If you want to open a coffee shop, you will encounter many difficulties. Among them, choose the best place for this. It is not a secret that the best place for new coffe shop is where a lot of people are and lack of places to get coffe. There are many different location data providers, but how not to get confused in a lot of information? Can machine learning be useful to complete this non-trivial task?
This project aims to predict the best place for coffe shop based on location data. In this project we’ll try to supply business owner with such insights, as:
- Get a visual representation of venues distribution in the selected city.
- See how they are grouped into clusters in places of particular popularity
- Determine the centers of these clusters.

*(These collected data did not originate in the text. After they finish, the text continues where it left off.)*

/-! ## CHECK_STICKY (R199) -/

/-- The re-reads find the flags again, and the last one raises. -/
theorem rereadSticky_raises (n : Nat) {s : State} {t : T0} (h : Closed s t) (hb : t.select.extractLsb' 0 4 = 0)
    (hn : noSticky t.ctrlStat = false) :
    ∃ u t', rereadSticky n t.ctrlStat s = .error (.stickyProtocolError t.ctrlStat) u ∧ FrameLink s u ∧ Closed u t' ∧
      t'.settled = t.settled := by
  induction n generalizing s t with
  | zero => exact ⟨s, t, rfl, FrameLink.refl s, h, rfl⟩
  | succ n ih =>
    obtain ⟨x, tx, hx, fx, cx, ex⟩ := linkDpRead_ctrlStat h hb
    have hc := ctrlStat_congr ex
    obtain ⟨u, t', hu, fu, cu, eu⟩ := ih cx (by rw [settled_select ex]; exact hb) (by rw [hc]; exact hn)
    rw [hc] at hu
    refine ⟨u, t', ?_, fx.trans fu, cu, eu.trans ex⟩
    unfold rereadSticky
    rw [run_bind_ok hx, if_neg (by rw [hn]; exact Bool.false_ne_true), hu]

/-- CHECK_STICKY in the closed loop with a flag set: CTRL_STAT reads the same each time, and the check raises it. -/
theorem checkSticky_raises {s : State} {t : T0} (h : Closed s t) (hi : T0Inv t) (hs : t.sticky ≠ 0) :
    ∃ u t', checkSticky s = .error (.stickyProtocolError t.ctrlStat) u ∧ FrameSelect s u ∧ Closed u t' ∧
      u.selectLast = some (selDp s.selectLast 0) ∧ t'.settled = (t.withSelect (selDp s.selectLast 0)).settled := by
  obtain ⟨x, tx, v, tv, hx, hv, fv, cv, sv, bv, _, _, _, ev⟩ := ctrlStat_closed h
  have hn : noSticky t.ctrlStat = false := ctrlStat_sticky hi hs
  have hc : tv.ctrlStat = t.ctrlStat := (ctrlStat_congr ev).trans rfl
  obtain ⟨u, t', hu, fu, cu, eu⟩ := rereadSticky_raises Config.stickyRereadMax cv bv (by rw [hc]; exact hn)
  rw [hc] at hu
  refine ⟨u, t', ?_, fv.trans fu.toSelect, cu, fu.selectLast.trans sv, eu.trans ev⟩
  unfold checkSticky
  rw [run_bind_ok hx, run_bind_ok hv, if_neg (by rw [hn]; exact Bool.false_ne_true), hu]

/-- CHECK_STICKY in the closed loop with no flag set, and the value SELECT is left at. -/
theorem checkSticky_passes {s : State} {t : T0} (h : Closed s t) (hi : T0Inv t) (hs : t.sticky = 0) :
    ∃ u t', checkSticky s = .ok () u ∧ FrameSelect s u ∧ Closed u t' ∧
      u.selectLast = some (selDp s.selectLast 0) ∧ t'.settled = (t.withSelect (selDp s.selectLast 0)).settled := by
  obtain ⟨x, tx, u, t', hx, hu, fu, cu, su, _, _, _, _, eu⟩ := ctrlStat_closed h
  refine ⟨u, t', ?_, fu, cu, su, eu⟩
  unfold checkSticky
  rw [run_bind_ok hx, run_bind_ok hu, if_pos (ctrlStat_noSticky hi hs)]
  rfl

/-- Settles O38. -/
theorem checkStickyOnTarget : Obligations.CheckStickyOnTarget := by
  intro s t h hi
  by_cases hs : t.sticky = 0
  · obtain ⟨u, t', hu, ku⟩ := checkSticky_passes h hi hs
    rw [if_pos hs]
    exact ⟨u, t', complete_ok (run_bind_ok hu), ku⟩
  · obtain ⟨u, t', hu, ku⟩ := checkSticky_raises h hi hs
    rw [if_neg hs]
    exact ⟨u, t', complete_error (run_bind_error hu), ku⟩

/-! ## REASSERT_POWER (R201) -/

/-- The control bits REASSERT_POWER writes: both requests, and every other bit as read. -/
def powerCtrl (w : W32) : W32 := (w ||| 0x50000000) &&& 0x54FFFF0D

/-- The acknowledgements follow the requests where the target has power (R361). -/
theorem powered_of_requested {t : T0} (w : W32) (hc : t.ctrl = powerCtrl w) (hd : t.powerDead = false) :
    powered t.ctrlStat = true := by
  unfold powered
  rw [beq_iff_eq]
  apply BitVec.eq_of_getLsbD_eq
  intro i hi
  rw [BitVec.getLsbD_and]
  cases hm : BitVec.getLsbD pwrAckMask i with
  | false => exact Bool.and_false _
  | true =>
    have hi' : i = 29 ∨ i = 31 := by
      have all : ∀ j : Fin 32, BitVec.getLsbD pwrAckMask j.val = true → j.val = 29 ∨ j.val = 31 := by decide
      exact all ⟨i, hi⟩ hm
    have hack : ((t.ctrl &&& (0x54000000 : W32)) <<< 1).getLsbD i = true := by
      rw [hc]
      unfold powerCtrl
      rw [BitVec.getLsbD_shiftLeft, BitVec.getLsbD_and, BitVec.getLsbD_and, BitVec.getLsbD_or]
      rcases hi' with h | h <;> subst h
      · rw [show BitVec.getLsbD (0x50000000 : W32) 28 = true by decide]
        simp
      · rw [show BitVec.getLsbD (0x50000000 : W32) 30 = true by decide]
        simp
    unfold T0.ctrlStat
    rw [hd, if_neg Bool.false_ne_true, BitVec.getLsbD_or, BitVec.getLsbD_or, hack]
    simp

/-- A target without power acknowledges nothing (R361). -/
theorem not_powered_of_dead {t : T0} (hi : T0Inv t) (hd : t.powerDead = true) : powered t.ctrlStat = false := by
  refine Bool.eq_false_iff.mpr fun hp => ?_
  have hmask : t.ctrlStat &&& pwrAckMask = pwrAckMask := eq_of_beq hp
  have hbit := congrArg (BitVec.getLsbD · 31) hmask
  have hctrl := congrArg (BitVec.getLsbD · 31) hi.ctrl
  have hsticky := congrArg (BitVec.getLsbD · 31) hi.sticky
  unfold T0.ctrlStat at hbit
  rw [hd, if_pos rfl] at hbit
  simp only [BitVec.getLsbD_and, BitVec.getLsbD_or, show BitVec.getLsbD pwrAckMask 31 = true by decide,
    show BitVec.getLsbD (~~~0x54FFFF0D#32) 31 = true by decide,
    show BitVec.getLsbD (~~~stickyMask) 31 = true by decide, show BitVec.getLsbD (0 : W32) 31 = false by decide,
    Bool.and_true, Bool.or_false] at hbit hctrl hsticky
  rw [hctrl, hsticky] at hbit
  exact absurd hbit (by decide)

/-- The polls of a target without power: the last one raises PowerUpFailed (R201). -/
theorem pollPower_fails (n : Nat) {s : State} {t : T0} (h : Closed s t) (hb : t.select.extractLsb' 0 4 = 0)
    (hp : powered t.ctrlStat = false) :
    ∃ u t', pollPower n s = .error (.powerUpFailed t.ctrlStat) u ∧ FrameLink s u ∧ Closed u t' ∧
      t'.settled = t.settled := by
  induction n generalizing s t with
  | zero =>
    obtain ⟨u, t', hu, fu, cu, eu⟩ := linkDpRead_ctrlStat h hb
    refine ⟨u, t', ?_, fu, cu, eu⟩
    unfold pollPower
    rw [run_bind_ok hu, if_neg (by rw [hp]; exact Bool.false_ne_true)]
    rfl
  | succ n ih =>
    obtain ⟨x, tx, hx, fx, cx, ex⟩ := linkDpRead_ctrlStat h hb
    have hc := ctrlStat_congr ex
    obtain ⟨u, t', hu, fu, cu, eu⟩ := ih cx (by rw [settled_select ex]; exact hb) (by rw [hc]; exact hp)
    rw [hc] at hu
    refine ⟨u, t', ?_, fx.trans fu, cu, eu.trans ex⟩
    unfold pollPower
    rw [run_bind_ok hx, if_neg (by rw [hp]; exact Bool.false_ne_true), hu]

/-- The polls of a target that has power: the first one succeeds (R201). -/
theorem pollPower_passes (n : Nat) {s : State} {t : T0} (h : Closed s t) (hb : t.select.extractLsb' 0 4 = 0)
    (hp : powered t.ctrlStat = true) :
    ∃ u t', pollPower n s = .ok () u ∧ FrameLink s u ∧ Closed u t' ∧ t'.settled = t.settled := by
  obtain ⟨u, t', hu, fu, cu, eu⟩ := linkDpRead_ctrlStat h hb
  refine ⟨u, t', ?_, fu, cu, eu⟩
  cases n <;> (unfold pollPower; rw [run_bind_ok hu, if_pos hp]; rfl)

/-- REASSERT_POWER up to the polls, of a target that is not powered (R201). -/
theorem requestPower_closed {s : State} {t : T0} (h : Closed s t) (hp : powered t.ctrlStat = false) :
    ∃ u t', reassertPower s = (pollPower (Config.powerPollLimit - 1) >>= fun _ => pure false) u ∧ FrameSelect s u ∧
      Closed u t' ∧ t'.select.extractLsb' 0 4 = 0 ∧
      t'.settled = ({ t.withSelect (selDp s.selectLast 0) with ctrl := powerCtrl t.ctrlStat } : T0).settled := by
  obtain ⟨x, tx, v, tv, hx, hv, fv, cv, _, bv, _, _, _, ev⟩ := ctrlStat_closed h
  obtain ⟨u, t', hu, fu, lu, eu⟩ := linkDpWrite_loop cv.toLoop (a := 0x4) (by decide) (by decide) (by decide)
    (t.ctrlStat ||| pwrReqMask)
  have hwrite : tv.dpWrite 0x4 (t.ctrlStat ||| pwrReqMask) = { tv with ctrl := powerCtrl t.ctrlStat } := by
    unfold T0.dpWrite
    rw [if_neg (by decide), if_pos rfl, bv]
    rfl
  rw [hwrite] at eu
  refine ⟨u, t', ?_, fv.trans fu.toSelect, cv.of_link fu lu ((settled_select eu).trans rfl), ?_, ?_⟩
  · unfold reassertPower
    rw [run_bind_ok hx, run_bind_ok hv, if_neg (by rw [hp]; exact Bool.false_ne_true), run_bind_ok hu]
  · rw [settled_select eu]
    exact bv
  · rw [eu]
    exact congrArg (fun w : T0 => { w with ctrl := powerCtrl t.ctrlStat }) ev

/-- Settles O40. -/
theorem reassertPowerOnTarget : Obligations.ReassertPowerOnTarget := by
  intro s t h hi
  refine ⟨fun hp => ?_, fun hp hd => ?_, fun hd => ?_⟩
  · obtain ⟨x, tx, u, t', hx, hu, fu, cu, _, _, _, _, _, eu⟩ := ctrlStat_closed h
    have hrun : reassertPower s = .ok true u := by
      unfold reassertPower
      rw [run_bind_ok hx, run_bind_ok hu, if_pos hp]
      rfl
    exact ⟨u, t', complete_ok (run_bind_ok hrun), fu, cu, eu⟩
  · obtain ⟨x, tx, hx, fx, cx, bx, ex⟩ := requestPower_closed h hp
    have hpow : powered tx.ctrlStat = true := by
      rw [ctrlStat_congr ex]
      exact powered_of_requested t.ctrlStat rfl hd
    obtain ⟨u, t', hu, fu, cu, eu⟩ := pollPower_passes (Config.powerPollLimit - 1) cx bx hpow
    refine ⟨u, t', complete_ok (run_bind_ok (hx.trans (run_bind_ok hu))), fx.trans fu.toSelect, cu, eu.trans ex, ?_⟩
    rw [ctrlStat_congr eu]
    exact hpow
  · obtain ⟨x, tx, hx, fx, cx, bx, ex⟩ := requestPower_closed h (not_powered_of_dead hi hd)
    have hdead : powered tx.ctrlStat = false := by
      rw [ctrlStat_congr ex]
      refine not_powered_of_dead (t := { t.withSelect (selDp s.selectLast 0) with ctrl := powerCtrl t.ctrlStat })
        ⟨hi.mem, ?_, hi.sticky, hi.inject, hi.deviceEn⟩ hd
      unfold powerCtrl
      rw [BitVec.and_assoc]
      exact (congrArg (_ &&& ·) (show (0x54FFFF0D : W32) &&& ~~~0x54FFFF0D#32 = 0 by decide)).trans (BitVec.and_zero)
    obtain ⟨u, t', hu, fu, cu, eu⟩ := pollPower_fails (Config.powerPollLimit - 1) cx bx hdead
    rw [← ctrlStat_congr eu] at hu
    exact ⟨u, t', complete_error (run_bind_error (hx.trans (run_bind_error hu))), fx.trans fu.toSelect, cu,
      eu.trans ex⟩

end Sys2Proof.Machine

/-! The AP registers of T0 as the host finds them: AP_READ and AP_WRITE, SCAN_APS, GET_CONNECTION and
GET_CHIP_VERSION (R202, R203, R230, R275, R276). -/

namespace Sys2Proof.Machine

open Sys2Proof

/-! ## Reads of an AP register -/

/-- Only SELECT and the wire registers of T0 differ. -/
def SameTarget (t t' : T0) : Prop := ∃ v, t'.settled = (t.withSelect v).settled

section
variable {t t' t'' : T0}

theorem SameTarget.refl (t : T0) : SameTarget t t := ⟨t.select, rfl⟩

theorem SameTarget.trans (h : SameTarget t t') (k : SameTarget t' t'') : SameTarget t t'' := by
  obtain ⟨v, hv⟩ := h
  obtain ⟨w, hw⟩ := k
  exact ⟨w, hw.trans (congrArg (T0.withSelect · w) hv)⟩

theorem SameTarget.aps (h : SameTarget t t') : t'.aps = t.aps := h.elim fun _ hv => (congrArg T0.aps hv :)

theorem SameTarget.mem (h : SameTarget t t') : t'.mem = t.mem := h.elim fun _ hv => (congrArg T0.mem hv :)

theorem SameTarget.sticky (h : SameTarget t t') : t'.sticky = t.sticky := h.elim fun _ hv => (congrArg T0.sticky hv :)

theorem SameTarget.layout (h : SameTarget t t') : t'.layout = t.layout := h.elim fun _ hv => (congrArg T0.layout hv :)

theorem SameTarget.apOf (h : SameTarget t t') (ap : ApIndex) : t'.apOf ap = t.apOf ap := by
  unfold T0.apOf
  rw [h.aps]

end

/-- After reads of AP registers alone: the frame of a selection, and the target as it was. -/
structure Looked (s u : State) (t t' : T0) : Prop where
  frame : FrameSelect s u
  closed : Closed u t'
  target : SameTarget t t'

section
variable {s u v : State} {t t' t'' : T0}

theorem Looked.refl (h : Closed s t) : Looked s s t t := ⟨FrameSelect.refl s, h, SameTarget.refl t⟩

theorem Looked.trans (h : Looked s u t t') (k : Looked u v t' t'') : Looked s v t t'' :=
  ⟨h.frame.trans k.frame, k.closed, h.target.trans k.target⟩

/-- The target is in the detected layout and shows no flag. -/
structure Readable (s : State) (t : T0) : Prop where
  closed : Closed s t
  layout : layoutBase s.dpVersion = t.layout
  sticky : t.sticky = 0

theorem Looked.readable (h : Readable s t) (k : Looked s u t t') : Readable u t' :=
  ⟨k.closed, by rw [k.frame.dpVersion, k.target.layout]; exact h.layout, k.target.sticky.trans h.sticky⟩

/-- A read of an AP register that has no side effect (R405). -/
theorem apRegRead_looks (h : Readable s t) {ap : ApIndex} {off : BitVec 12} (ho : off.extractLsb' 0 2 = 0) {w : W32}
    (he : (t.withSelect (selVal ap (layoutBase s.dpVersion + off))).apAccess true
        (apLinkAddr (layoutBase s.dpVersion + off)) 0 = (w, t.withSelect (selVal ap (layoutBase s.dpVersion + off)))) :
    ∃ u t', apRegRead ap off s = .ok w u ∧ Looked s u t t' := by
  obtain ⟨u, t', hu, fu, cu, _, eu⟩ := apRead_closed h.closed h.sticky ap (apReg_aligned s ho)
  unfold State.apReg at hu eu
  rw [he] at hu eu
  exact ⟨u, t', hu, fu, cu, _, eu⟩

variable {ap : ApIndex} {p : T0Ap}

theorem readIdr_looks (h : Readable s t) (hp : t.apOf ap = some p) :
    ∃ u t', apRegRead ap idrOffset s = .ok p.idr u ∧ Looked s u t t' :=
  apRegRead_looks h (by decide) (by
    rw [apAccess_reg hp h.layout, if_neg (by decide), if_neg (by decide), if_neg (by decide), if_neg (by decide),
      if_pos rfl, if_pos rfl])

theorem readCsw_looks (h : Readable s t) (hp : t.apOf ap = some p) :
    ∃ u t', apRegRead ap cswOffset s = .ok p.csw u ∧ Looked s u t t' :=
  apRegRead_looks h (by decide) (by rw [apAccess_reg hp h.layout, if_pos rfl, if_pos rfl])

theorem readBase_looks (h : Readable s t) (hp : t.apOf ap = some p) :
    ∃ u t', apRegRead ap baseOffset s = .ok p.base u ∧ Looked s u t t' :=
  apRegRead_looks h (by decide) (by
    rw [apAccess_reg hp h.layout, if_neg (by decide), if_neg (by decide), if_neg (by decide), if_pos rfl, if_pos rfl])

/-- IDR, then CSW, as GET_CONNECTION and SCAN_APS read them (R230, R275). -/
theorem readIdrCsw_looks (h : Readable s t) (hp : t.apOf ap = some p) :
    ∃ a b tb, apRegRead ap idrOffset s = .ok p.idr a ∧ apRegRead ap cswOffset a = .ok p.csw b ∧ Looked s b t tb ∧
      Readable b tb ∧ tb.apOf ap = some p := by
  obtain ⟨a, ta, ha, ka⟩ := readIdr_looks h hp
  obtain ⟨b, tb, hb, kb⟩ := readCsw_looks (ka.readable h) ((ka.target.apOf ap).trans hp)
  have kab := ka.trans kb
  exact ⟨a, b, tb, ha, hb, kab, kab.readable h, (kab.target.apOf ap).trans hp⟩

/-- IDR of an AP that is not there reads zero, as one that is disabled may (R275, R405). -/
theorem readIdr_absent (h : Readable s t) (hz : t.idrOf ap = 0) :
    ∃ u t', apRegRead ap idrOffset s = .ok 0 u ∧ Looked s u t t' := by
  unfold T0.idrOf at hz
  cases hp : t.apOf ap with
  | none => exact apRegRead_looks h (by decide) (apAccess_absent hp _ true _ 0)
  | some p =>
    rw [hp] at hz
    have hidr : p.idr = 0 := hz
    rw [← hidr]
    exact readIdr_looks h hp

end

/-! ## SCAN_APS (R275) -/

/-- BASE is read for the extra columns only. -/
theorem scanExtra_looks {s : State} {t : T0} (h : Readable s t) {ap : ApIndex} {p : T0Ap} (hp : t.apOf ap = some p)
    (extra : Bool) : ∃ u t', scanExtra extra ap p.idr p.csw s =
        .ok (if extra then some (scanDetails p.idr p.csw p.base) else none) u ∧ Looked s u t t' := by
  cases extra with
  | false => exact ⟨s, t, rfl, Looked.refl h.closed⟩
  | true =>
    obtain ⟨u, t', hu, ku⟩ := readBase_looks h hp
    exact ⟨u, t', run_bind_ok hu, ku⟩

theorem scanRows_congr {t t' : T0} (h : SameTarget t t') (extra : Bool) (i n : Nat) :
    t'.scanRows extra i n = t.scanRows extra i n := by
  induction n generalizing i with
  | zero => rfl
  | succ n ih =>
    unfold T0.scanRows
    rw [h.apOf, ih]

- For each cluster you calculate how many coffe-shops are already there.
Obviously coffee shop keepers and businessmen who want to open their own coffee shop will be interested in the results of this project.
2. Data source
In this document we will use Foursquare location data. Foursquare location data is data describing places and venues, such as their geographical location, their category, working hours, full address, and so on, such that for a given location given in the form of its geographical coordinates (or latitude and longitude values) one is able to determine what types of venues exist within a defined radius from that location.
Using the Foursquare API, we can search for specific type of venues or stores around a given location. And for a given location you will be able to tell how many of each venue category exist and how each surrounding venue is reviewed by other people.
As parameters for building the model, geographical coordinates of Brest city venues were selected within a radius of 3000 meters from its center. Such a distance made it possible to cover the entire historical center and the surrounding areas, potentially interesting for placing coffee shops.
Using the parameters indicated above, we were able to obtain information about 54 places of rest. This is a fairly small amount of data, since Forsquare is not very popular in Belarus. Nevertheless, this study will be useful as additional information for starting a new business.
3. Exploratory Data Analysis
Having visualized the distribution of venues on the map, the regularities in their distribution are not obvious. Such visualization does not provide an understanding of the category of venues and the centers around which they are placed.
Our task now is to determine the centers of congestion and determine the number of existing coffee shops around these centers. A large number of venues with a small number or absence of coffee shops will inform us of a potentially advantageous placement. But firs we’ll create a feature dataset with a row for aech venue with columns Venue Latitude and Venue Longitude:
Now we fit the K-means model with this dataset. K-Means is a type of partitioning clustering, that is, it divides the data into K non-overlapping subsets or clusters without any cluster internal structure or labels.We will take K=10 as Brest is not a big city. It will give us not very big clusters with high venues density. As a result for each venue we will get its cluster label and for each cluster we will get its center:
So now that we have the labels and their centers data generated and the KMeans model initialized, let’s plot them and see what the clusters look like.
This time the map looks more informative. Clusters became apparent and cluster centers are circled by spherical lines.Now we will calculate total number of venues in the cluster, number of coffe shops and cofe shop — venue ratio, wich will tell us the level of competition:
As a result we will print out beautiful report. Such report, as well as cluster centers location will be perfect start point for a businessmen who want to open new coffe shop and looking for the best place for it.
As noted above, Brest is not a big city. Foresquare data is not enough for a full analysis to open a new cafe. However, the results helped determine the best place. According to this study, the best cluster for a cafe is cluster 0 — with the largest number of venues and a relatively low density of cafe shops. Clusters 2 and 4 with a low density of coffee shops and with thematically suitable venues in it may also be promising.
5. Future directions
Of course, we did not conduct a full analysis. The Foursquare dataset is much more powerful. We could additionally take user ratings into account in order to understand the level of competitors. In addition, we could make an analysis of the clusters and determine their thematic affiliation — sports, cultural, etc. Let us leave this for future versions.
In this study, I analized location data that could be helpful fo those who want to open their firs caffe shop as well as for those, who allready own coffe shop and want to be in the know of the competitive world. Thank you!